WHAT IS REQUIRED:
Return every line of the listing below, unchanged, from its first line to the line holding "(State.sendVine s f) := by", that line included.

EXTRACTED ENTRIES:

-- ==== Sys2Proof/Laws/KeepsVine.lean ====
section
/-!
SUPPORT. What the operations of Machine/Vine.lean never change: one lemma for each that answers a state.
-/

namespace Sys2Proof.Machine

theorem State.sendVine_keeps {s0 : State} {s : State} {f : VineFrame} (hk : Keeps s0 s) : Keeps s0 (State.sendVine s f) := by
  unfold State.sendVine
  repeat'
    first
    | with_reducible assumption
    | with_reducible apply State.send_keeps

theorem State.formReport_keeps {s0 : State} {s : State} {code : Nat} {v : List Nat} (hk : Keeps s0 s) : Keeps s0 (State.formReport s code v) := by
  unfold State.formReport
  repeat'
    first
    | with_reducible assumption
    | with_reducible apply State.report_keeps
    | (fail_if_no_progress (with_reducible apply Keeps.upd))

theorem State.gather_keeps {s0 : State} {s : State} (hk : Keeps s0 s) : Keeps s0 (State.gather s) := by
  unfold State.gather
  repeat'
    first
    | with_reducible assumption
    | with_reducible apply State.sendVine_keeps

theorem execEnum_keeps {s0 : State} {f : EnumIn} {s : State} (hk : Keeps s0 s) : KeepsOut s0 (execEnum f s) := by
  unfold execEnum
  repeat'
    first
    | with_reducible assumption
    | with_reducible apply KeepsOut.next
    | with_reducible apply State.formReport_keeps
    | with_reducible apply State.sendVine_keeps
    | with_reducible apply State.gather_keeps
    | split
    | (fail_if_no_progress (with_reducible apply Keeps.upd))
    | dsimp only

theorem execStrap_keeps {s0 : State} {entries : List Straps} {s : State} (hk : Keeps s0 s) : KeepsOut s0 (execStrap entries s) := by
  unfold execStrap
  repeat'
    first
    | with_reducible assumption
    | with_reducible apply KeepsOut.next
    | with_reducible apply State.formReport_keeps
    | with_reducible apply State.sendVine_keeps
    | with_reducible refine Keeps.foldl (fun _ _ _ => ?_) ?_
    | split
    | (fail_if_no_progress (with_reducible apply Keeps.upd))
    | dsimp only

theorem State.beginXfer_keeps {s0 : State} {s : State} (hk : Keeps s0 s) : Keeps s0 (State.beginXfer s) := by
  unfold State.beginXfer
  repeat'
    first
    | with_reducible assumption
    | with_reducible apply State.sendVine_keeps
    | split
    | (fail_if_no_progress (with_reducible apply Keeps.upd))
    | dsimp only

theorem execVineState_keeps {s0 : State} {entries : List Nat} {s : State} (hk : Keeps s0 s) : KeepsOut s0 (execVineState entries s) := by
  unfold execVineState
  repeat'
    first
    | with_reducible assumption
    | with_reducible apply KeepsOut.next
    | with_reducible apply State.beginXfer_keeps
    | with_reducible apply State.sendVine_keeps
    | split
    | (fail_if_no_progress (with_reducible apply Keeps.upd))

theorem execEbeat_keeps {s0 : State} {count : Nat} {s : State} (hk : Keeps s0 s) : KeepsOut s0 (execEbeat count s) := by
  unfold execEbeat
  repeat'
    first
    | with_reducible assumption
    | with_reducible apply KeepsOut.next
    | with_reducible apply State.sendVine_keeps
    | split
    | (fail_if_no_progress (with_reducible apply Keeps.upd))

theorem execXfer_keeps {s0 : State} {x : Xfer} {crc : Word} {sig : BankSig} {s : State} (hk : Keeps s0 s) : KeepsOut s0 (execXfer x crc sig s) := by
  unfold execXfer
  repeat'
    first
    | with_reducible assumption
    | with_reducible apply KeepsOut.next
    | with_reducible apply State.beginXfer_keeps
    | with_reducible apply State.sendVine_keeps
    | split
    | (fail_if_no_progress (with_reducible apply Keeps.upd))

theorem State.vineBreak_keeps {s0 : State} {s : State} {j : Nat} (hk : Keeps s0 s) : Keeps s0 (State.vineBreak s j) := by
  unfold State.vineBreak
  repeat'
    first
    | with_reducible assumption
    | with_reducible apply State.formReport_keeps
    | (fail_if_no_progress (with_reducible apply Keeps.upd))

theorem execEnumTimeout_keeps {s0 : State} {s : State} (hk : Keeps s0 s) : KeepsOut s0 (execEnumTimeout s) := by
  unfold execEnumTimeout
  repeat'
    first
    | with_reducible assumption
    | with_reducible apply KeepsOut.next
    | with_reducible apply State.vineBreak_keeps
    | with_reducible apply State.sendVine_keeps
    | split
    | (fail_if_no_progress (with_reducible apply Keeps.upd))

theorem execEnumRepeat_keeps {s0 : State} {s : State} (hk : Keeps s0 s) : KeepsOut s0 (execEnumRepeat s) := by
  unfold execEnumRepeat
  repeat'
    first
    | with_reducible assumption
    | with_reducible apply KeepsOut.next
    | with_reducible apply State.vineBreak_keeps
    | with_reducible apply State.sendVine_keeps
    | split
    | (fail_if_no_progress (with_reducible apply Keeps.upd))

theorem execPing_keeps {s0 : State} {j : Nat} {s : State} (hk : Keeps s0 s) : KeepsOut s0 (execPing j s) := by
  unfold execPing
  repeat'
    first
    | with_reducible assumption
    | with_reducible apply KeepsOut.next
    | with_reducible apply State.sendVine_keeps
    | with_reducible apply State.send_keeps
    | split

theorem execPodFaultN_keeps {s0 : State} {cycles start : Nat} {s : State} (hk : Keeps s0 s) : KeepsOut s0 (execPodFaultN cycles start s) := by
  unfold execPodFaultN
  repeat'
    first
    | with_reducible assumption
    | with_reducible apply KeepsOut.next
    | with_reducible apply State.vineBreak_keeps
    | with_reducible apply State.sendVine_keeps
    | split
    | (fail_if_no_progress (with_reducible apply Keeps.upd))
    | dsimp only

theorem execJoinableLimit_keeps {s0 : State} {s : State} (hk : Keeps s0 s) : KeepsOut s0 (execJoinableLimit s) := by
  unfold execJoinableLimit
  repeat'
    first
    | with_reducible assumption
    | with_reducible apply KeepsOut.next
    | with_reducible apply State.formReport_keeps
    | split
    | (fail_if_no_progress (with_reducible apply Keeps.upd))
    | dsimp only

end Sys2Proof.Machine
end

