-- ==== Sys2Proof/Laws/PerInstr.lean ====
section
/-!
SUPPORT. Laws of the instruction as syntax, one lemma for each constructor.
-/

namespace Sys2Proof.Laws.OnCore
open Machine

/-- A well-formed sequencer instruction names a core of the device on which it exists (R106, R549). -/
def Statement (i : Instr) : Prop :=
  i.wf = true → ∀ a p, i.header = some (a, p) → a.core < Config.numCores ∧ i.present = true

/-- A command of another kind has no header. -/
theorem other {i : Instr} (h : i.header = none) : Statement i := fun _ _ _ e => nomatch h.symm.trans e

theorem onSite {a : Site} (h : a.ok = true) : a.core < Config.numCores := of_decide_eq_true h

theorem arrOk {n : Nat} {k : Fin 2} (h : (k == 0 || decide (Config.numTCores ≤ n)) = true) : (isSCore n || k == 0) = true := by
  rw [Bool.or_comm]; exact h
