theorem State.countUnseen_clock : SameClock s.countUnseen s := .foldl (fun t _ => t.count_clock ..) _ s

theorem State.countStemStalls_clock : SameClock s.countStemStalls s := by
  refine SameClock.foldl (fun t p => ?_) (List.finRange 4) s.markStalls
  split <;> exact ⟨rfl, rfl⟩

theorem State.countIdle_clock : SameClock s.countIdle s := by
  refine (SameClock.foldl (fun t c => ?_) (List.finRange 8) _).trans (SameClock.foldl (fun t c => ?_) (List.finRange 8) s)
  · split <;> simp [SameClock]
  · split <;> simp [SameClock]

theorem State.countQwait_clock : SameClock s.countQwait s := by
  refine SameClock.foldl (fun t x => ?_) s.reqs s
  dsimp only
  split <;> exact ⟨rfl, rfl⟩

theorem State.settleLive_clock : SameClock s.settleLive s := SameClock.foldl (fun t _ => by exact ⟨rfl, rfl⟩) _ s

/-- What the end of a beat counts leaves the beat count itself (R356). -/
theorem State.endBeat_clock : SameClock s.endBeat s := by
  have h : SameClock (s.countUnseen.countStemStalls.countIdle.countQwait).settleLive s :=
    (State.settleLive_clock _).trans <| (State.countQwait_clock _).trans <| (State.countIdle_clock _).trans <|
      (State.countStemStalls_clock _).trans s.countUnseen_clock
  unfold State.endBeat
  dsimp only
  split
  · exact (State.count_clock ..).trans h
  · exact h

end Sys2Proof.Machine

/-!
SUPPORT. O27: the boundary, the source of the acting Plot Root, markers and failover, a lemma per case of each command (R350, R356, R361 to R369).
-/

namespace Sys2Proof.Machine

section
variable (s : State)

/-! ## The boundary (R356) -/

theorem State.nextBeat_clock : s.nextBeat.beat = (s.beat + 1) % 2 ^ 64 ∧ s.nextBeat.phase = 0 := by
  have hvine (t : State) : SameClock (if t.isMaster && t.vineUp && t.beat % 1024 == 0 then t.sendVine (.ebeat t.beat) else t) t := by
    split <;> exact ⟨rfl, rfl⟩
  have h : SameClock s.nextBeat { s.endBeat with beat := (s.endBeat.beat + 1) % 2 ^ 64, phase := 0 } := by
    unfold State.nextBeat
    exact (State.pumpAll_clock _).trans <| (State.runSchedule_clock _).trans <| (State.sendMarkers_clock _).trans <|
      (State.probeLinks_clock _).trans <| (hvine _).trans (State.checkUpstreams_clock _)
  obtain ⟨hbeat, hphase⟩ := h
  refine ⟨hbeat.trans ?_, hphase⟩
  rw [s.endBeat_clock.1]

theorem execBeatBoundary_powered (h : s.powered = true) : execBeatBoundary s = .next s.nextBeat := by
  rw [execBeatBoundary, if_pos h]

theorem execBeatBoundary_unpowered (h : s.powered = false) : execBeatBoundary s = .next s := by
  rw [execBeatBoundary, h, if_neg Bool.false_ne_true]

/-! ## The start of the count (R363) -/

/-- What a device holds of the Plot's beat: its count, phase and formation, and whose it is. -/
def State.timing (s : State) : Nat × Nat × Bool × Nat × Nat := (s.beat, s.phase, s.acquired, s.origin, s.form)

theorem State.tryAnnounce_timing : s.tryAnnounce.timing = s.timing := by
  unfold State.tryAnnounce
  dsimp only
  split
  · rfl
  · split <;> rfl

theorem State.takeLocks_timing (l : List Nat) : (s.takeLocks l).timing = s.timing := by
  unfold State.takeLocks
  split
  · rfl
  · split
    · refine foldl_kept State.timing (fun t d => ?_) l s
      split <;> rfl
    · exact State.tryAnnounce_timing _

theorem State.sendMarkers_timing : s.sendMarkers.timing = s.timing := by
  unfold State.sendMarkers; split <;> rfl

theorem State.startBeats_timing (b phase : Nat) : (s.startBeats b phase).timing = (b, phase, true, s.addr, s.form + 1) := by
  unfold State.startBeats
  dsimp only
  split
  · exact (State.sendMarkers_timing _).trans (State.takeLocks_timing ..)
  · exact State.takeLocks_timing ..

ANSWER:
-- ==== Sys2Proof/Laws/KeepsVine.lean ====
section
/-!
SUPPORT. What the operations of Machine/Vine.lean never change: one lemma for each that answers a state.
-/

namespace Sys2Proof.Machine

theorem State.sendVine_keeps {s0 : State} {s : State} {f : VineFrame} (hk : Keeps s0 s) : Keeps s0 (State.sendVine s f) := by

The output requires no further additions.